Whether you need a mammogram every year depends on which guidelines your doctor follows, your age, and your personal risk factors. The two most influential medical organizations in the U.S. disagree on this question, which is why you’ll get different answers from different sources. Here’s what each recommends and how to make sense of the split.
What the Major Guidelines Say
The U.S. Preventive Services Task Force (USPSTF) updated its guidance in 2024 and now recommends mammograms every other year for all women starting at age 40 and continuing through age 74. This was a significant shift: previously, the USPSTF left it up to women in their 40s to decide with their doctor when to start. Now the starting age is firm at 40, but the interval remains every two years, not every one.
The American Cancer Society takes a different approach, with age-based tiers:
- Ages 40 to 44: Yearly mammograms are optional.
- Ages 45 to 54: Yearly mammograms are recommended.
- Ages 55 and older: You can switch to every other year or continue yearly screening.
The ACS also advises that screening should continue as long as you’re in good health and expected to live at least 10 more years, with no hard upper age cutoff the way the USPSTF draws the line at 74.
Why the Guidelines Disagree
The disagreement comes down to how each organization weighs the benefits of catching cancer earlier against the harms of false alarms. Both groups review the same body of evidence but arrive at different conclusions about where that balance tips.
A large systematic review published in the British Journal of Cancer quantified the trade-offs. For women aged 50 to 69, annual screening compared to every-other-year screening offered small additional benefits in cancer detection but came with a meaningful jump in false positives. Over a 10-year period, the cumulative probability of getting at least one false positive result was 54% with annual screening versus 34% with biennial screening in that age group. For women in their 40s, the gap was even wider: 67% with annual screening compared to 45% with biennial.
False positives don’t just cause anxiety. They also lead to additional imaging, callbacks, and sometimes biopsies. The 10-year probability of being recommended for a biopsy that turns out to be unnecessary was roughly 8% with annual screening and 5% with biennial screening for women 50 to 69. For women 40 to 49, it was 11% annually versus 6% biennially.
On the other side of the ledger, annual screening does catch slightly more cancers between scheduled appointments.

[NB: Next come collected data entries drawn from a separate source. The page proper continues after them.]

-- ==== Sys2Proof/Machine/Links.lean ====
section
/-! DEFINITION. Machine/Links.lean: how a token enters the mesh or leaves the module (R253, R287, R297 to R307): token bytes,
routes, the flits of a Flidric port. -/
namespace Sys2Proof.Machine

/-! ## Tokens as bytes (R96, R177) -/

/-- The 32-bit form of an endpoint. -/
def endWord (e : End) : Nat := e.core % 512 + 512 * (e.die % 16) + 8192 * (e.mod % 2 ^ 18)

def endOf (w : Nat) : End := ⟨fld w 0 9, fld w 9 4, fld w 13 18⟩

/-- Whether a kind carries OFFSET and DCOUNT rather than INFO. -/
def dataKind (k : Nat) : Bool := k == 0 || k == 1

/-- A token's header flit and payload. -/
def tokenBytes (t : Token) : List Byte :=
  toBytes 1 (t.vc + 4 * t.kind) ++ toBytes 1 (t.epoch + 16 * t.slot) ++ toBytes 1 (t.length + 128 * b2n t.arm)
    ++ toBytes 1 t.tag ++ toBytes 4 (endWord t.dest) ++ toBytes 4 (endWord t.src)
    ++ (if dataKind t.kind then toBytes 2 t.offset ++ toBytes 2 t.dcount else toBytes 4 t.dcount)
    ++ toBytes 4 t.sample ++ toBytes 4 t.value ++ List.replicate 8 0 ++ t.payload

/-- The token that bytes spell. -/
def tokenFrom (bs : List Byte) : Token :=
  let kind := fld (bytesAt bs 0 1) 2 4
  { vc := fld (bytesAt bs 0 1) 0 2, kind := kind, epoch := fld (bytesAt bs 1 1) 0 4, slot := fld (bytesAt bs 1 1) 4 4,
    length := bytesAt bs 2 1 % 128, arm := (bytesAt bs 2 1).testBit 7, tag := bytesAt bs 3 1 % 32,
    dest := endOf (bytesAt bs 4 4), src := endOf (bytesAt bs 8 4),
    offset := if dataKind kind then bytesAt bs 12 2 % 2 ^ 15 else 0,
    dcount := if dataKind kind then bytesAt bs 14 2 % 2 ^ 15 else bytesAt bs 12 4,
    sample := bytesAt bs 16 4, value := bytesAt bs 20 4, payload := bs.drop 32 }

/-! ## Ports (R299 to R303) -/

/-- FLD.STATE.STATE: 0 OFF, 1 TRAINING, 2 UP, 3 MAINT, 4 DOWN. -/
def portState (s : State) (p : Nat) : Nat := fld (rd s (.fld p) fld_STATE) 0 3

def setPortState (s : State) (p v : Nat) : State := wrFld s (.fld p) fld_STATE 0 3 v

/-- The route page of a slot. -/
def routePage (k : Nat) : Page := .fld (16 + k)

/-- The key of a stream: VC × 2 + CLASS. -/
def streamKey (vc cls : Nat) : Nat := vc * 2 + cls

/-- Credits that a stream has from the start: its receive buffer of R300, in flits. -/
def creditCap (key : Nat) : Nat := if key / 2 = 0 then 16 else 256

def credits (x : PortSt) (key : Nat) : Nat := tget (creditCap key) x.credit key

/-- Payload bytes of a flit. -/
def flitRoom : Nat := 242

/-- The 256 bytes of a flit. The sender's ACK is the last in-order flit it has received. -/
def flitBytes (s : State) (p : Nat) (x : PortSt) (vc cls seq credit : Nat) (hb nak : Bool) (payload : List Byte) :
    List Byte :=
  let ack := (x.expect + 4095) % 4096
  let h := toBytes 1 (vc + 4 * cls + 8 * b2n hb + 16 * b2n nak) ++ toBytes 2 seq ++ toBytes 2 ack ++ toBytes 1 credit
    ++ toBytes 1 payload.length ++ toBytes 3 (if hb then moduleNo s + 2 ^ 18 * p else 0)
    ++ payload ++ List.replicate (flitRoom - payload.length) 0
  h ++ toBytes 4 (crc32 h)

/-- The credits that a flit of a CLASS returns, at most 63, those of the lowest channel that owes any: CVC names the channel, and
the flit's CLASS the stream (log entry 48). -/
def nextCredit (x : PortSt) (cls : Nat) : Nat × PortSt :=
  match (List.range 3).find? (fun v => decide (0 < tget 0 x.owed (streamKey v cls))) with
  | some v =>
    let n := min (tget 0 x.owed (streamKey v cls)) 63
    (v + 4 * n, { x with owed := tset 0 x.owed (streamKey v cls) (tget 0 x.owed (streamKey v cls) - n) })
  | none => (0, x)

/-- CLASS of a flit that carries no payload: that of the stream that waits for credit. -/
def idleClass (x : PortSt) : Nat := b2n ((List.range 3).all (fun v => tget 0 x.owed (streamKey v 0) == 0))

/-- Sends a flit that no replay keeps (VC NONE): a heartbeat, an ACK or a NAK. -/
def sendNone (s : State) (p : Nat) (hb nak : Bool) : State :=
  let c := idleClass (getPort s p)
  let q := nextCredit (getPort s p) c
  let f := flitBytes s p q.2 3 c 0 q.1 hb nak []
  bump (setPort s p { q.2 with wire := q.2.wire ++ [f], unanswered := 0 }) (.fld p) fld_TX_FLITS 1

/-- The bytes of a stream that the next flit takes from the queue: payload, the rest of the queue, and what ends in it. -/
def takeBytes (vc cls : Nat) : Nat → List TxItem → List Byte × List TxItem × List (Option Flight)
  | _, [] => ([], [], [])
  | room, i :: is =>
    if i.vc ≠ vc ∨ i.cls ≠ cls ∨ room = 0 then
      let q := takeBytes vc cls room is
      (q.1, i :: q.2.1, q.2.2)
    else if i.bytes.length ≤ room then
      let q := takeBytes vc cls (room - i.bytes.length) is
      (i.bytes ++ q.1, q.2.1, i.own :: q.2.2)
    else (i.bytes.take room, { i with bytes := i.bytes.drop room } :: is, [])

/-- The stream that the next flit serves: CTRL first, then DATA and COLL in turn, a stream without credit left out (R300). -/
def nextStream (x : PortSt) : Option (Nat × Nat) :=
  let first := fun vc => (x.queue.find? (fun i => i.vc == vc && decide (0 < credits x (streamKey vc i.cls)))).map (fun i => (vc, i.cls))
  match first 0 with
  | some q => some q
  | none =>
    if x.lastColl then (match first 1 with | some q => some q | none => first 2)
    else (match first 2 with | some q => some q | none => first 1)

/-- Forms and sends one flit, if a stream has bytes and credit and the replay buffer of 512 has room; in life-cycle state
DIAGNOSTIC the ports carry no payload (R383). -/
def sendFlit (s : State) (p : Nat) : Option State :=
  let x := getPort s p
  if 512 ≤ x.replay.length || rd s .lcs lcs_STATE % 8 == 3 then none
  else
    match nextStream x with
    | none => none
    | some (vc, cls) =>
      let t := takeBytes vc cls flitRoom x.queue
      let key := streamKey vc cls
      let q := nextCredit { x with queue := t.2.1, credit := tset (creditCap key) x.credit key (credits x key - 1), unanswered := 0,
                                   lastColl := if vc = 0 then x.lastColl else vc == 2, seq := (x.seq + 1) % 4096 } cls
      let f := flitBytes s p q.2 vc cls x.seq q.1 false false t.1
      let y := { q.2 with replay := q.2.replay ++ [⟨x.seq, vc, cls, q.1, t.1, t.2.2⟩], wire := q.2.wire ++ [f] }
      some (bump (setPort s p y) (.fld p) fld_TX_FLITS 1)

/-- Sends flits while a port in UP can; the first argument bounds their number. -/
def flush : Nat → Nat → State → State
  | 0, _, s => s
  | fuel + 1, p, s =>
    if portState s p = 2 then (match sendFlit s p with | some s => flush fuel p s | none => s) else s

def portFlush (s : State) (p : Nat) : State := flush 512 p s

/-- Tokens and segments that a port holds to send. -/
def portHolds (x : PortSt) : List (Option Flight) := x.queue.map (·.own) ++ x.replay.flatMap (·.ends)

/-- A port drops every flit it holds and counts the tokens and segments (R303). -/
def portDrop (s : State) (p : Nat) : State :=
  let x := getPort s p
  let s := bump s (.fld p) fld_DISCARDED (portHolds x).length
  setPort s p { PortSt.reset with inbox := x.inbox, wire := x.wire }

/-- Bytes leave a stream's receive buffer: the flits that they empty are credit to return (R300). -/
def freeFlits : Nat → List Nat → Nat × List Nat
  | _, [] => (0, [])
  | n, m :: l => if m ≤ n then (let q := freeFlits (n - m) l; (q.1 + 1, q.2)) else (0, (m - n) :: l)

def rxFree (x : PortSt) (key n : Nat) : PortSt :=
  let q := freeFlits n (tget [] x.fills key)
  { x with fills := tset [] x.fills key q.2, owed := tset 0 x.owed key (tget 0 x.owed key + q.1) }

/-- Takes a place out of a port's inbox: its bytes pass into the module. -/
def inboxTake (s : State) (p i : Nat) : State :=
  let x := getPort s p
  let y := match x.inbox[i]? with | some (vc, cls, b) => rxFree x (streamKey vc cls) b.length | none => x
  setPort s p { y with inbox := ldel x.inbox i }

/-- A port enters DOWN with LINK_DOWN (R301 to R303). -/
def linkDown (s : State) (p : Nat) : State :=
  condition (portDrop (setPortState s p 4) p) (.fld p) 0x0E 1

/-! ## Routes (R296, R305 to R307) -/

/-- Coordinate `dim` (0 X, 1 Y, 2 Z) of a module's node, and its position. -/
def nodeCoord (m dim : Nat) : Nat := fld m (3 + 5 * dim) 5
def position (m : Nat) : Nat := m % 8

/-- Ring size of a dimension. -/
def ringSize (s : State) (dim : Nat) : Nat := fld (rd s (routePage 0) fld_TORUS) (8 * dim) 5 + 1

/-- The default next hop for a module number: port, its dimension (3 in the node), and whether the hop crosses the link
between the last and the first coordinate. -/
def defaultHop (s : State) (m : Nat) : Nat × Nat × Bool :=
  let me := moduleNo s
  match (List.range 3).find? (fun dim => nodeCoord me dim != nodeCoord m dim) with
  | some dim =>
    let n := ringSize s dim
    let f := (nodeCoord m dim + n - nodeCoord me dim % n) % n
    let up := decide (f ≤ n - f)
    (7 + 2 * dim + b2n (!up), dim, if up then nodeCoord me dim == n - 1 else nodeCoord me dim == 0)
  | none => ((position m + 7 - position me) % 8, 3, false)

/-- The dimension of a port: torus ports 7 to 12. -/
def portDim (p : Nat) : Nat := if 7 ≤ p ∧ p ≤ 12 then (p - 7) / 2 else 3

/-- Whether a hop out of a torus port crosses the link between the last and the first coordinate. -/
def crosses (s : State) (p : Nat) : Bool :=
  if 7 ≤ p ∧ p ≤ 12 then
    let d := portDim p
    if p % 2 = 1 then nodeCoord (moduleNo s) d == ringSize s d - 1 else nodeCoord (moduleNo s) d == 0
  else false

/-- The exception entry that a slot's route page gives for a module number (R307). -/
def exception (s : State) (k m : Nat) : Option Nat :=
  ((getSlot s k).exc.find? (fun e => e.2.2.2.testBit 4 && (m &&& e.2.2.1) == (e.2.1 &&& e.2.2.1))).map (·.2.2.2)

/-- The port and CLASS of a token of a slot for another module. `from_` is the port and CLASS by which a token in transit
came: it keeps its CLASS while it stays in the dimension (R306). -/
def route (s : State) (k m : Nat) (from_ : Option (Nat × Nat)) : Nat × Nat :=
  let keep := fun dim => match from_ with | some (p, c) => if dim < 3 ∧ portDim p = dim then c else 0 | none => 0
  match exception s k m with
  | some a => (a % 16, if a.testBit 5 then b2n (a.testBit 6) else if crosses s (a % 16) then 1 else keep (portDim (a % 16)))
  | none =>
    let h := defaultHop s m
    (h.1, if h.2.2 then 1 else keep h.2.1)

/-- Places bytes on a port. A port outside the slot's mask, OFF or DOWN discards them with a count, which is acceptance
(R303, R307). -/
def portPut (s : State) (k p cls vc : Nat) (bytes : List Byte) (own : Option Flight) : State :=
  if !(portMask s k).testBit p || portState s p == 0 || portState s p == 4 then
    let s := bump s (routePage k) fld_UNROUTABLE 1
    if portState s p = 4 then bump s (.fld p) fld_DISCARDED 1 else s
  else
    let x := getPort s p
    portFlush (setPort s p { x with queue := x.queue ++ [⟨vc, cls, bytes, own⟩] }) p

/-- A token leaves for another module; kinds that never leave are discarded at the hub (R297). -/
def routeOut (s : State) (k : Nat) (f : Flight) (from_ : Option (Nat × Nat)) : State :=
  let t := f.tok
  if t.kind = 2 ∨ 6 ≤ t.kind then bump s (routePage k) fld_UNROUTABLE 1
  else
    let r := route s k t.dest.mod from_
    portPut s k r.1 r.2 (if dataKind t.kind then 1 else 0) (tokenBytes t) (some f)

/-! ## The mesh and the saddles (R253, R286, R288, R294) -/

/-- Whether a port takes one more token of a stream: it discards what it cannot carry, or its queue has room for it, to a size that the
spec does not give (R142, R303, log entry 58). -/
def portTakes (s : State) (k p cls vc : Nat) : Bool :=
  !(portMask s k).testBit p || portState s p == 0 || portState s p == 4
    || decide (((getPort s p).queue.filter (fun i => i.vc == vc && i.cls == cls)).length < Config.linkRoom 3 vc + 1)

/-- Whether the hub can pass a token on to another module now. -/
def hubPasses (s : State) (f : Flight) (from_ : Option (Nat × Nat)) : Bool :=
  let r := route s f.pslot f.tok.dest.mod from_
  f.tok.kind == 2 || decide (6 ≤ f.tok.kind) || portTakes s f.pslot r.1 r.2 (if dataKind f.tok.kind then 1 else 0)

/-- The first token for another module that has come to the hub (R294) and can be passed on, with its place. -/
def nextLeaving (s : State) : Option (Nat × Flight) :=
  (List.range s.net.length).findSome? (fun n => match pathEnd s n with
    | some f => if f.tok.dest.mod ≠ moduleNo s ∧ f.pslot < 8 ∧ hubPasses s f none = true then some (n, f) else none
    | none => none)

/-- Tokens for other modules leave by their ports as far as they can; the first argument bounds their number. -/
def leaveAll : Nat → State → State
  | 0, s => s
  | fuel + 1, s =>
    match nextLeaving s with
    | some (n, f) => leaveAll fuel (routeOut (netTake s n) f.pslot f none)
    | none => s

/-- The hub passes on what waits there for other modules. -/
def hubLets (s : State) : State := leaveAll s.net.length s

/-- A token of a slot sets out: to the hub and another module, or within this one. The closed saddles refuse the flits of a token for
a die of another slot, and the hub discards one that names no endpoint of it (log entry 58). -/
def netSend (s : State) (t : Token) (o : Owner) (k : Nat) : State :=
  if t.dest.mod ≠ moduleNo s then hubLets { s with net := s.net ++ [⟨t, o, k⟩] }
  else if t.dest.die < 8 ∧ slotOf s t.dest.die ≠ k then bump s (.tmt 8) tmt_SADDLE_REFUSED (1 + t.length)
  else if 8 ≤ t.dest.die ∧ (8 < t.dest.die ∨ !hubEndpoint t.dest.core) then bump s (routePage k) fld_UNROUTABLE 1
  else { s with net := s.net ++ [⟨t, o, k⟩] }

/-- Every token that has left its sender and is not yet accepted: on the mesh, or in a port until its peer's ACK. -/
def inFlight (s : State) : List Flight := s.net ++ s.ports.flatMap (fun e => (portHolds e.2).filterMap id)

end Sys2Proof.Machine
end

Among women 50 to 69, about 22% of breast cancer cases were detected between screenings (so-called interval cancers) with annual mammograms, compared to 27% with biennial. That’s a modest difference, and the data did not show a clear reduction in late-stage cancers with annual versus biennial screening in that age range.
For younger women aged 45 to 49, the picture was less favorable for annual screening. The incremental benefit of going from every two years to every year was smaller, while the incremental harms, particularly false positives and unnecessary biopsy recommendations, were slightly larger.
What Your Insurance Covers
Under the Affordable Care Act, most health insurance plans must cover screening mammograms with no copay, deductible, or coinsurance. The federal guidelines from the Health Resources and Services Administration state that screening mammography for average-risk women should occur “at least biennially and as frequently as annually.” In practice, this means your plan should cover a mammogram at least every two years, and many plans cover annual screening as well, starting no later than age 50 and as early as age 40. If you’re unsure, check with your insurer before scheduling, since coverage details can vary by plan type.
Dense Breasts and Higher Risk
About half of women have dense breast tissue, which shows up as white areas on a mammogram, the same way cancers appear. This can make tumors harder to spot. If you’ve been told you have dense breasts, mammograms still work for screening, but your doctor may recommend supplemental imaging such as ultrasound or MRI in addition to your regular mammogram schedule.
Women with known risk factors, such as a strong family history of breast cancer, a genetic mutation like BRCA1 or BRCA2, or a history of chest radiation at a young age, typically follow a more intensive screening plan that can include yearly mammograms starting earlier and MRI scans alternating every six months. These protocols go beyond the standard guidelines for average-risk women, so if any of those risk factors apply to you, your screening schedule will look different regardless of which set of general guidelines your doctor prefers.
How to Decide on Your Schedule
If you’re at average risk and following the USPSTF guidelines, you’ll get a mammogram every two years from age 40 through 74. If your doctor follows the American Cancer Society’s recommendations, you’ll likely get annual mammograms starting at 45, with the option to move to every other year after 55. Neither approach is wrong. The USPSTF prioritizes minimizing false positives and unnecessary procedures, while the ACS leans toward maximizing early detection.
Your own preferences matter here. Some women would rather accept a higher chance of callbacks and false alarms in exchange for the reassurance of annual screening. Others prefer to avoid the stress and time of extra testing when the additional cancer detection benefit is small. Both are reasonable positions, and the data supports either schedule for average-risk women. The most important thing is not which interval you choose but that you’re screening consistently at whichever frequency you and your doctor settle on.